Our Jewish friends celebrate both the creation of the earth and the redemption from slavery on the Sabbath. We Latter-day Saints celebrate our redemption from death and from sin on the Sabbath. What a glorious and joyous thing to celebrate. The Book of Mormon states that “we talk of Christ, we rejoice in Christ” (2 Nephi 25:26). Families can make the Sabbath a delight by rejoicing in Christ by talking of His life, miracles, Atonement and Resurrection.
In a BYU class I teach called Family Life in World Religions, we read a book called How to Run a Traditional Jewish Household, by Blu Greenberg, an Orthodox Jewish wife and mother. She teaches that the Sabbath is a joyous holy day and that “ordinary experiences often become sublime because of the special aura created by Shabbat” (p. 28). My students are always inspired with how Jewish families combine the seemingly disparate processes of both avoiding a number of activities that are fine on other days but not the Sabbath and also making the Sabbath day joyous and spiritual.

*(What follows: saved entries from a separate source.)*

-- ==== Sys2Proof/Laws/Decode.lean ====
section
/-! SUPPORT. What the decoder can answer. -/

namespace Sys2Proof

@[simp] theorem decode_nil : decode [] = .idle := rfl

/-- What the payload half of the decoder answers: the chunk and the rest where the whole frame is there, and otherwise
that it is not (R57, R60). -/
theorem decodePayload_cases (op : Byte) (mk : List Byte → Instr) (tail : List Byte) :
    (decodePayload op mk tail = .truncated op ∧
      (tail.length < 8 ∨ tail.length < 8 + Machine.lenField tail)) ∨
    (8 + Machine.lenField tail ≤ tail.length ∧
      decodePayload op mk tail =
        .frame (mk ((tail.drop 8).take (Machine.lenField tail))) ((tail.drop 8).drop (Machine.lenField tail))) := by
  unfold decodePayload
  split
  · exact .inl ⟨rfl, .inl ‹_›⟩
  · split
    · rename_i h h'
      rw [List.length_drop] at h'
      exact .inl ⟨rfl, .inr (by omega)⟩
    · rename_i h h'
      rw [List.length_drop] at h'
      exact .inr ⟨by omega, rfl⟩

/-- What the decoder calls reserved is one byte that is no opcode (R59). -/
theorem decode_reserved {bytes : List Byte} {op : Byte} {rest : List Byte} (h : decode bytes = .reserved op rest) :
    bytes = op :: rest ∧ opcodeOf op = none := by
  cases bytes with
  | nil => simp at h
  | cons b tail =>
    rw [decode] at h
    split at h
    case h_1 => cases h; exact ⟨rfl, ‹_›⟩
    case h_3 => obtain ⟨he, _⟩ | ⟨_, he⟩ := decodePayload_cases b .update tail <;> simp [he] at h
    case h_5 => obtain ⟨he, _⟩ | ⟨_, he⟩ := decodePayload_cases b .digestHex tail <;> simp [he] at h
    all_goals cases h

/-- Where a byte has been issued the core has something to do. -/
theorem decode_cons_ne_idle (op : Byte) (tail : List Byte) : decode (op :: tail) ≠ .idle := by
  rw [decode]
  split
  case h_3 => obtain ⟨he, _⟩ | ⟨_, he⟩ := decodePayload_cases op .update tail <;> simp [he]
  case h_5 => obtain ⟨he, _⟩ | ⟨_, he⟩ := decodePayload_cases op .digestHex tail <;> simp [he]
  all_goals simp

end Sys2Proof
end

In his book The Sabbath, Jewish author Abraham Joshua Heschel states that “Judaism is a religion of time aiming at the sanctification of time” (p. 8, italics in original) and points out that, after creating the earth, God chose to sanctify time — the seventh day or Sabbath — rather than space (e.g., this mountain, that valley, the sun, or moon). Heschel says, “Six days a week we wrestle with the world, wringing profit from the earth; on the Sabbath we especially care for the seed of eternity planted in the soul” (p. 13).
Heschel refers to the Sabbath as a “temple in time.” Observant Jewish families sanctify time in a number of ways by creating an “island of sacred time” in a sea of secularism. Their focus is not so much on what they cannot do but rather how they can make the Sabbath day sacred — or set apart from the other days. A way they do this is to make the Sabbath special by eating newly available foods (first fruits), special cuts of meat, special dishes, special table cloth, special clothing and so forth.

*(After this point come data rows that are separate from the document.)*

-- ==== Sys2Proof/Laws/Finalization.lean ====
section
/-! SUPPORT. What the operations of the finalizer and serializer do. -/

namespace Sys2Proof.Machine

variable (c : Regs)

/-! The registers `PAD` never writes (R105, R109). -/

@[simp] theorem Regs.padTo56_bitcnt : c.padTo56.bitcnt = c.bitcnt := by
  unfold Regs.padTo56
  split <;> simp [Regs.appendMarker, Regs.extraBlock, Regs.zeroTo56]
@[simp] theorem Regs.padTo56_fin : c.padTo56.fin = c.fin := by
  unfold Regs.padTo56
  split <;> simp [Regs.appendMarker, Regs.extraBlock, Regs.zeroTo56]
@[simp] theorem Regs.padTo56_digest : c.padTo56.digest = c.digest := by
  unfold Regs.padTo56
  split <;> simp [Regs.appendMarker, Regs.extraBlock, Regs.zeroTo56]
@[simp] theorem Regs.padTo56_hex : c.padTo56.hex = c.hex := by
  unfold Regs.padTo56
  split <;> simp [Regs.appendMarker, Regs.extraBlock, Regs.zeroTo56]

/-- Steps 1 to 3 where one block is enough: the marker, then zeros to byte 56, and no compression (R106 to R108). -/
theorem Regs.padTo56_short (h : c.fill.val < 56) :
    c.padTo56.h = c.h ∧
    c.padTo56.buf = zeroFill (c.buf.set c.fill.val padByte) (c.fill.val + 1) 56 := by
  have hn : needsExtraBlock c.fill.val = false := by
    rw [needsExtraBlock, decide_eq_false_iff_not, padThreshold]; omega
  simp [Regs.padTo56, hn, Regs.zeroTo56, Regs.appendMarker]

/-- Steps 1 to 3 where an extra block is needed: the block with the marker, zero-padded, is compressed, and zeros are
left up to byte 56 (R106 to R108). -/
theorem Regs.padTo56_long (h : 56 ≤ c.fill.val) :
    c.padTo56.h = compressFn c.h (zeroFill (c.buf.set c.fill.val padByte) (c.fill.val + 1) 64) ∧
    ∀ (j : Nat) (hj : j < 64), c.padTo56.buf[j] = 0x00 := by
  have hn : needsExtraBlock c.fill.val = true := by
    rw [needsExtraBlock, decide_eq_true_eq, padThreshold]; omega
  refine ⟨by simp [Regs.padTo56, hn, Regs.zeroTo56, Regs.extraBlock, Regs.appendMarker], fun j hj => ?_⟩
  simp only [Regs.padTo56, hn, if_true, Regs.zeroTo56, Regs.extraBlock, Regs.withBuf_buf, zeroFill_getElem]
  split
  · rfl
  · rw [if_pos (by omega)]

@[simp] theorem Regs.pad_bitcnt : c.pad.bitcnt = c.bitcnt := by
  simp [Regs.pad, Regs.appendLength, Regs.finalBlock]
@[simp] theorem Regs.pad_fin : c.pad.fin = c.fin := by
  simp [Regs.pad, Regs.appendLength, Regs.finalBlock]
@[simp] theorem Regs.pad_digest : c.pad.digest = c.digest := by
  simp [Regs.pad, Regs.appendLength, Regs.finalBlock]
@[simp] theorem Regs.pad_hex : c.pad.hex = c.hex := by
  simp [Regs.pad, Regs.appendLength, Regs.finalBlock]

/-! The registers `PAD` writes: the last padded block stays in `BUF`, is compressed, and leaves the buffer empty
(R109, R110). -/

@[simp] theorem Regs.pad_fill : c.pad.fill = 0 := by
  simp [Regs.pad, Regs.finalBlock]
theorem Regs.pad_buf : c.pad.buf = memWrite c.padTo56.buf 56 (be64Bytes c.bitcnt) := by
  simp [Regs.pad, Regs.appendLength, Regs.finalBlock]
theorem Regs.pad_h : c.pad.h = compressFn c.padTo56.h c.pad.buf := by
  simp [Regs.pad, Regs.appendLength, Regs.finalBlock]

/-! `FINISH` (R113), one register at a time. -/

@[simp] theorem Regs.finish_h : c.finish.h = c.pad.h := by
  simp [Regs.finish, Regs.emit]
@[simp] theorem Regs.finish_buf : c.finish.buf = c.pad.buf := by
  simp [Regs.finish, Regs.emit]
@[simp] theorem Regs.finish_fill : c.finish.fill = 0 := by
  simp [Regs.finish, Regs.emit]
@[simp] theorem Regs.finish_bitcnt : c.finish.bitcnt = c.bitcnt := by
  simp [Regs.finish, Regs.emit]
@[simp] theorem Regs.finish_fin : c.finish.fin = true := by
  simp [Regs.finish, Regs.emit]
@[simp] theorem Regs.finish_digest : c.finish.digest = some (serialize c.pad.h) := by
  simp [Regs.finish, Regs.emit]
@[simp] theorem Regs.finish_hex : c.finish.hex = some (hexRender (serialize c.pad.h)) := by
  simp [Regs.finish, Regs.emit]

/-- `SERIALIZE` at one byte: byte `j % 4` of word `j / 4`, most significant first (R111). -/
theorem serialize_getElem (h : StateWords) (j : Nat) (hj : j < 20) :
    (serialize h)[j] = (be32Bytes h[j / 4])[j % 4]'(Nat.mod_lt _ (by decide)) := by
  simp [serialize]

/-- `HEXRENDER` at one character (R112). -/
theorem hexRender_getElem (d : DigestBytes) (m : Nat) (hm : m < 40) :
    (hexRender d)[m] =
      if m % 2 = 0 then hexDigit (d[m / 2].extractLsb' 4 4) else hexDigit (d[m / 2].extractLsb' 0 4) := by
  simp [hexRender]

/-- All that `FINISH` can do (R113, R127). -/
theorem execFinish_cases (s : State) :
    (s.regs.fin = true ∧ execFinish s = .next (s.respond (.error .invalidState))) ∨
    (s.regs.fin = false ∧ execFinish s =
      .next ((s.withRegs s.regs.finish).respond
        (.okDigest (serialize s.regs.pad.h) (hexRender (serialize s.regs.pad.h))))) := by
  unfold execFinish
  rw [requireActive_eq]
  cases s.regs.fin <;> simp [reject, accept]

/-- All that `DIGEST_HEX` can do (R116, D10). -/
theorem execDigestHex_cases (chunk : List Byte) (s : State) :
    (s.regs.newSession.admits chunk.length = true ∧ execDigestHex chunk s =
      .next ((s.withRegs (s.regs.digestHex chunk)).respond
        (.okHex (hexRender (serialize (s.regs.digestHex chunk).h))))) ∨
    (s.regs.newSession.admits chunk.length = false ∧ execDigestHex chunk s = .refused .counterCapacity) := by
  unfold execDigestHex
  cases s.regs.newSession.admits chunk.length <;> simp [accept]

end Sys2Proof.Machine
end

Jewish families have certain things they will not speak about on the Sabbath including money, business and other worldly concerns. They believe that avoiding discussion of earthly topics helps keep the Sabbath on a joyful spiritual level. When discussion of earthly, temporal, worldly things is avoided and heavenly, eternal and spiritual things are cultivated, it can bring a deep delight.
The Lord desires that we “call the sabbath a delight, the holy of the Lord” (Isaiah 58:13). He invites (commands) us to keep the Sabbath “with thanksgiving, with cheerful hearts and a countenances” (Doctrine and Covenants 59:15). The words “delight” and “cheerful” suggest to me that the Lord views Sabbath observance as a path toward spiritual joy and pleasure and that He desires for us to approach Sabbath observance with an attitude of delightful enjoyment. Latter-day Saint families can learn from our Jewish friends about how to make the Sabbath a delight by together choosing ways to make it special, joyous, spiritual and peaceful. Of course, each family will choose the ways they feel they can best make the Sabbath a delight.
— David C. Dollahite is a professor of Family Life at Brigham Young University.